In conclusion, whilst Heart of Darkness is an extremely well-read and well-taught novel throughout several decades, they are certain instances within the novella where we are able to argue that there could be areas of improvement. After studying Conrad’s novella from a Marxist and feminist literary approach, not only has it been easier to understand more literal meaning behind the narration but has also opened new aspects of thinking about his work.
Whilst a Marxist approach focuses not only the ideology and background of the author but also the struggle for a classless society, they are certain strengths and limitations to this approach. As previously discussed, the Marxist approach does not take into account basic human nature, such as the desire to progress, and the selfishness that is innate to us mammals. Therefore, for this reason, I would believe the Marxist approach to have more limitations than strengths. Although this approach does take into account the literary works from the “social institutions they originate from”, in particular the background and ideology of the author. I personally find that a novel cannot certainly be in relation to an author’s surroundings, and so whilst we may make the judgment that Conrad’s writing reflected on his travels and own background, this is not guaranteed nor certain.
However, the limitation of the Marxist theory that every human desire to progress, as well as innate selfish emotions within them I feel is common within most readers and therefore more reliable and relatable.

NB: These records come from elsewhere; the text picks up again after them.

-- ==== Sys2Proof/Laws/Draw.lean ====
section
/-! SUPPORT. What every drawing operation can do, said once: it keeps any property of states that legal pixel writes keep, and when it
stops it stops in a fault entry from such a state (spec 20_memory.md R55 to R58, 60_exceptions.md R201, R203, R206). -/

namespace Sys2Proof.Machine

/-- A property that is kept by writing a native value, or a colour that has been set, at a position on the surface. -/
def WriteClosed (P : State → Prop) : Prop :=
  ∀ s x y c, P s → inSurface s x y = true → (native s c ∨ (s.fgV = true ∧ c = s.fg) ∨ (s.bgV = true ∧ c = s.bg)) →
    P (writeFb (pixIndex s x y) c s)

/-- The information that R202 allows a command's own fault: FAULT_INFO 0 for E_RANGE and E_NOFONT, a register number for E_UNSET. The
step rule alone raises E_FETCH. -/
def InfoOk (c : Cause) (info : Nat) : Prop :=
  match c with
  | .none => False
  | .fetch => False
  | .range => info = 0
  | .noFont => info = 0
  | .unset => info = 0 ∨ info = 1
  | .illegal => True
  | .operand => True
  | .fontAddr => True

/-- `e` is a state right after a fault entry from a state with `P`, its information as R202 says. -/
def Stopped (P : State → Prop) (e : State) : Prop :=
  ∃ t c x y info, P t ∧ InfoOk c info ∧ (c ≠ .range → x = 0 ∧ y = 0) ∧ e = takeFault c x y info t

theorem Stopped.cause_ne_none {P : State → Prop} {e : State} (h : Stopped P e) : e.cause ≠ .none := by
  obtain ⟨t, c, x, y, info, _, hi, _, rfl⟩ := h
  rintro rfl
  exact hi

theorem leaves_raise {α : Type} {P : State → Prop} {R : α → Prop} {s : State} {c : Cause} {info : Nat} (h : P s)
    (hi : InfoOk c info) : Leaves R (Stopped P) (raise c info s : Flow α) :=
  ⟨s, c, 0, 0, info, h, hi, fun _ => ⟨rfl, rfl⟩, rfl⟩

theorem leaves_raiseRange {α : Type} {P : State → Prop} {R : α → Prop} {s : State} {x y : Int} (h : P s) :
    Leaves R (Stopped P) (raiseRange x y s : Flow α) :=
  ⟨s, .range, x, y, 0, h, rfl, fun h => absurd rfl h, rfl⟩

section
variable {P : State → Prop} {s : State}

theorem leaves_pixWrite (hP : WriteClosed P) (h : P s) (x y : Int) (c : Pixel)
    (hc : native s c ∨ (s.fgV = true ∧ c = s.fg) ∨ (s.bgV = true ∧ c = s.bg)) :
    Leaves P (Stopped P) (pixWrite x y c s) := by
  unfold pixWrite
  split
  · exact hP s x y c h ‹_› hc
  · exact leaves_raiseRange h

theorem leaves_plot (hP : WriteClosed P) (h : P s) (x y : Int) (ink : Ink) : Leaves P (Stopped P) (plot x y ink s) := by
  cases ink <;> simp only [plot] <;> split
  · exact leaves_pixWrite hP h x y _ (.inr (.inl ⟨‹_›, rfl⟩))
  · exact leaves_raise h (.inl rfl)
  · exact leaves_pixWrite hP h x y _ (.inr (.inr ⟨‹_›, rfl⟩))
  · exact leaves_raise h (.inr rfl)

theorem leaves_span (hP : WriteClosed P) (h : P s) (x y : Int) (n : Nat) : Leaves P (Stopped P) (span x y n s) :=
  leaves_forUp n 0 s (fun _ _ _ _ ha => leaves_plot hP ha _ _ _) h

theorem leaves_vspan (hP : WriteClosed P) (h : P s) (x y : Int) (n : Nat) : Leaves P (Stopped P) (vspan x y n s) :=
  leaves_forUp n 0 s (fun _ _ _ _ ha => leaves_plot hP ha _ _ _) h

theorem leaves_plots (hP : WriteClosed P) (h : P s) (l : List (Int × Int)) : Leaves P (Stopped P) (forEach plotFg l s) :=
  leaves_forEach l s (fun _ _ _ ha => leaves_plot hP ha _ _ _) h

theorem leaves_line (hP : WriteClosed P) (h : P s) (x1 y1 x2 y2 : Int) : Leaves P (Stopped P) (line x1 y1 x2 y2 s) :=
  leaves_plots hP h _

theorem leaves_strokePass (hP : WriteClosed P) (h : P s) (cx cy : Int) (sc : Int → Int) (ps : List (Int × Int)) :
    Leaves P (Stopped P) (strokePass cx cy sc ps s) :=
  leaves_forEach ps s (fun _ _ _ ha => leaves_plots hP ha _) h

theorem leaves_fillPass (hP : WriteClosed P) (h : P s) (cx cy : Int) (sc : Int → Int) (ps : List (Int × Int)) :
    Leaves P (Stopped P) (fillPass cx cy sc ps s) :=
  leaves_forEach ps s (fun _ _ _ ha => leaves_forEach _ _ (fun _ _ _ hb => leaves_span hP hb _ _ _) ha) h

theorem leaves_fillTriangle (hP : WriteClosed P) (h : P s) (p1 p2 p3 : Pt) :
    Leaves P (Stopped P) (fillTriangle p1 p2 p3 s) := by
  simp only [fillTriangle, fillSorted]
  split
  · exact leaves_span hP h _ _ _
  · exact leaves_forUp _ 0 s (fun _ _ _ _ ha => leaves_span hP ha _ _ _) h

theorem leaves_glyphRows (hP : WriteClosed P) (h : P s) (x y : Int) (byteAt : ByteAt) :
    Leaves P (Stopped P) (glyphRows x y byteAt s) := by
  refine leaves_forUp _ 0 s (fun r a _ _ ha => ?_) h
  simp only [glyphRow]
  split
  · exact leaves_forUp _ 0 a (fun _ _ _ _ hb => leaves_plot hP hb _ _ _) ha
  · exact leaves_raise ha trivial

theorem leaves_stringFrom (hP : WriteClosed P) (y : Int) : ∀ (d : List Byte) (col : Int) (s : State), P s →
    Leaves P (Stopped P) (stringFrom y d col s)
  | [], _, _, h => h
  | ch :: rest, col, s, h => by
    simp only [stringFrom]
    split
    · exact h
    · split
      · exact leaves_raise h trivial
      · have hg := leaves_glyphRows hP h col y (tableByte s ch)
        split <;> rename_i heq <;> rw [heq] at hg
        · exact leaves_stringFrom hP y rest _ _ hg
        · exact hg

theorem leaves_drawString (hP : WriteClosed P) (h : P s) (a : Align) (p : Point) (d : List Byte) :
    Leaves P (Stopped P) (drawString a p d s) := by
  simp only [drawString]
  split
  · exact leaves_raise h rfl
  · exact leaves_stringFrom hP _ _ _ _ h

theorem leaves_checkColor (h : P s) (c : Half) :
    Leaves (fun t => t = s ∧ native s c) (Stopped P) (checkColor c s) := by
  simp only [checkColor]
  split
  · exact ⟨rfl, ‹_›⟩
  · exact leaves_raise h trivial

theorem leaves_blitRow (hP : WriteClosed P) (y : Int) : ∀ (l : List Half) (x : Int) (s : State), P s →
    Leaves P (Stopped P) (blitRow y x l s)
  | [], _, _, h => h
  | e :: t, x, s, h => by
    have hw : Leaves P (Stopped P) (andThen (checkColor e s) (pixWrite x y e)) :=
      leaves_andThen (leaves_checkColor h e) fun a ha => by
        obtain ⟨rfl, hn⟩ := ha
        exact leaves_pixWrite hP h x y e (.inl hn)
    simp only [blitRow]
    split <;> rename_i heq <;> rw [heq] at hw
    · exact leaves_blitRow hP y t _ _ hw
    · exact hw

theorem leaves_blit (hP : WriteClosed P) (h : P s) (d : Dir) (p : Point) (w k : Half) (l : List Half) :
    Leaves P (Stopped P) (blit d p w k l s) :=
  leaves_forUp _ 0 s (fun _ _ _ _ ha => leaves_blitRow hP _ _ _ _ ha) h

end

theorem inSurface_iff (s : State) (x y : Int) :
    inSurface s x y = true ↔ 0 ≤ x ∧ x < s.cfg.width ∧ 0 ≤ y ∧ y < s.cfg.height := by
  simp [inSurface, and_assoc]

/-- The index of a position on the surface is that of a pixel (R50, R51). -/
theorem pixIndex_lt (s : State) (x y : Int) (h : inSurface s x y = true) : pixIndex s x y < pixelCount s := by
  obtain ⟨h0, h1, h2, h3⟩ := (inSurface_iff s x y).1 h
  obtain ⟨a, rfl⟩ := Int.eq_ofNat_of_zero_le h0
  obtain ⟨b, rfl⟩ := Int.eq_ofNat_of_zero_le h2
  have hb : b + 1 ≤ s.cfg.height := by omega
  have hm : s.cfg.width * (b + 1) ≤ s.cfg.width * s.cfg.height := Nat.mul_le_mul_left _ hb
  have he : pixIndex s a b = s.cfg.width * b + a := by
    simp only [pixIndex]
    omega
  rw [he, pixelCount]
  rw [Nat.mul_add] at hm
  omega

/-- Every pixel index is that of a position on the surface (R51). -/
theorem pixIndex_surj (s : State) (i : Nat) (h : i < pixelCount s) :
    ∃ x y : Int, inSurface s x y = true ∧ pixIndex s x y = i := by
  have hW : 0 < s.cfg.width := by
    rcases Nat.eq_zero_or_pos s.cfg.width with h0 | h0
    · simp [pixelCount, h0] at h
    · exact h0
  refine ⟨(i % s.cfg.width : Nat), (i / s.cfg.width : Nat), ?_, ?_⟩
  · rw [inSurface_iff]
    have h1 := Nat.mod_lt i hW
    have h2 : i / s.cfg.width < s.cfg.height := (Nat.div_lt_iff_lt_mul hW).2 (by rwa [Nat.mul_comm, ← pixelCount])
    exact ⟨Int.natCast_nonneg _, by exact_mod_cast h1, Int.natCast_nonneg _, by exact_mod_cast h2⟩
  · have := Nat.div_add_mod i s.cfg.width
    simp only [pixIndex]
    exact_mod_cast congrArg Int.toNat (congrArg Int.ofNat this)

/-- Different positions on the surface have different indices (R51). -/
theorem pixIndex_inj (s : State) {x y x' y' : Int} (h : inSurface s x y = true) (h' : inSurface s x' y' = true)
    (he : pixIndex s x y = pixIndex s x' y') : x = x' ∧ y = y' := by
  obtain ⟨h0, h1, h2, h3⟩ := (inSurface_iff s x y).1 h
  obtain ⟨g0, g1, g2, g3⟩ := (inSurface_iff s x' y').1 h'
  have hy0 : 0 ≤ (s.cfg.width : Int) * y := mul_nonneg (by omega) h2
  have hy1 : 0 ≤ (s.cfg.width : Int) * y' := mul_nonneg (by omega) g2
  simp only [pixIndex] at he
  have hz : (s.cfg.width : Int) * y + x = s.cfg.width * y' + x' := by omega
  have hyy : y = y' := by
    have e1 : ((s.cfg.width : Int) * y + x) / s.cfg.width = y := by
      rw [Int.add_comm, Int.add_mul_ediv_left _ _ (by omega), Int.ediv_eq_zero_of_lt h0 h1]
      omega
    have e2 : ((s.cfg.width : Int) * y' + x') / s.cfg.width = y' := by
      rw [Int.add_comm, Int.add_mul_ediv_left _ _ (by omega), Int.ediv_eq_zero_of_lt g0 g1]
      omega
    rw [← e1, ← e2, hz]
  subst hyy
  exact ⟨by omega, rfl⟩

@[simp] theorem pixIndex_writeFb (s : State) (x y : Int) (a : Nat) (c : Pixel) :
    pixIndex (writeFb a c s) x y = pixIndex s x y := rfl

@[simp] theorem inSurface_writeFb (s : State) (x y : Int) (a : Nat) (c : Pixel) :
    inSurface (writeFb a c s) x y = inSurface s x y := rfl

theorem leaves_fillAll {P : State → Prop} (hP : WriteClosed P) {s : State} (h : P s) (c : Pixel) (hc : native s c) :
    Leaves P (Stopped P) (fillAll c s) := by
  have := leaves_forUp (R := fun t => P t ∧ t.cfg = s.cfg) (E := Stopped P) (body := fun i t => .ok (writeFb i c t))
    (s.cfg.width * s.cfg.height) 0 s (fun i t _ hi ht => by
      have hi' : i < pixelCount t := by
        rw [pixelCount, ht.2]
        omega
      obtain ⟨x, y, hs, rfl⟩ := pixIndex_surj t i hi'
      exact ⟨hP t x y c ht.1 hs (.inl (by simpa [native, ht.2] using hc)), ht.2⟩) ⟨h, rfl⟩
  exact this.mono (fun _ ha => ha.1) fun _ he => he

end Sys2Proof.Machine
end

A feminist literary approach is a reiteration of degrading women through an economic, social, or political manner, or perhaps even casting them aside. As previously mentioned, not only are female characters are barely mentioned within Heart of Darkness, they are portrayed to be objects for men, or degrading through verbal lash. We are clearly able to see the subjection of women within this novella, creating an evident feminist approach to study. However, whilst women are barely mentioned throughout the text, men are not praised nor empowered, suggesting that perhaps Conrad was not essentially anti-feminist within his writings.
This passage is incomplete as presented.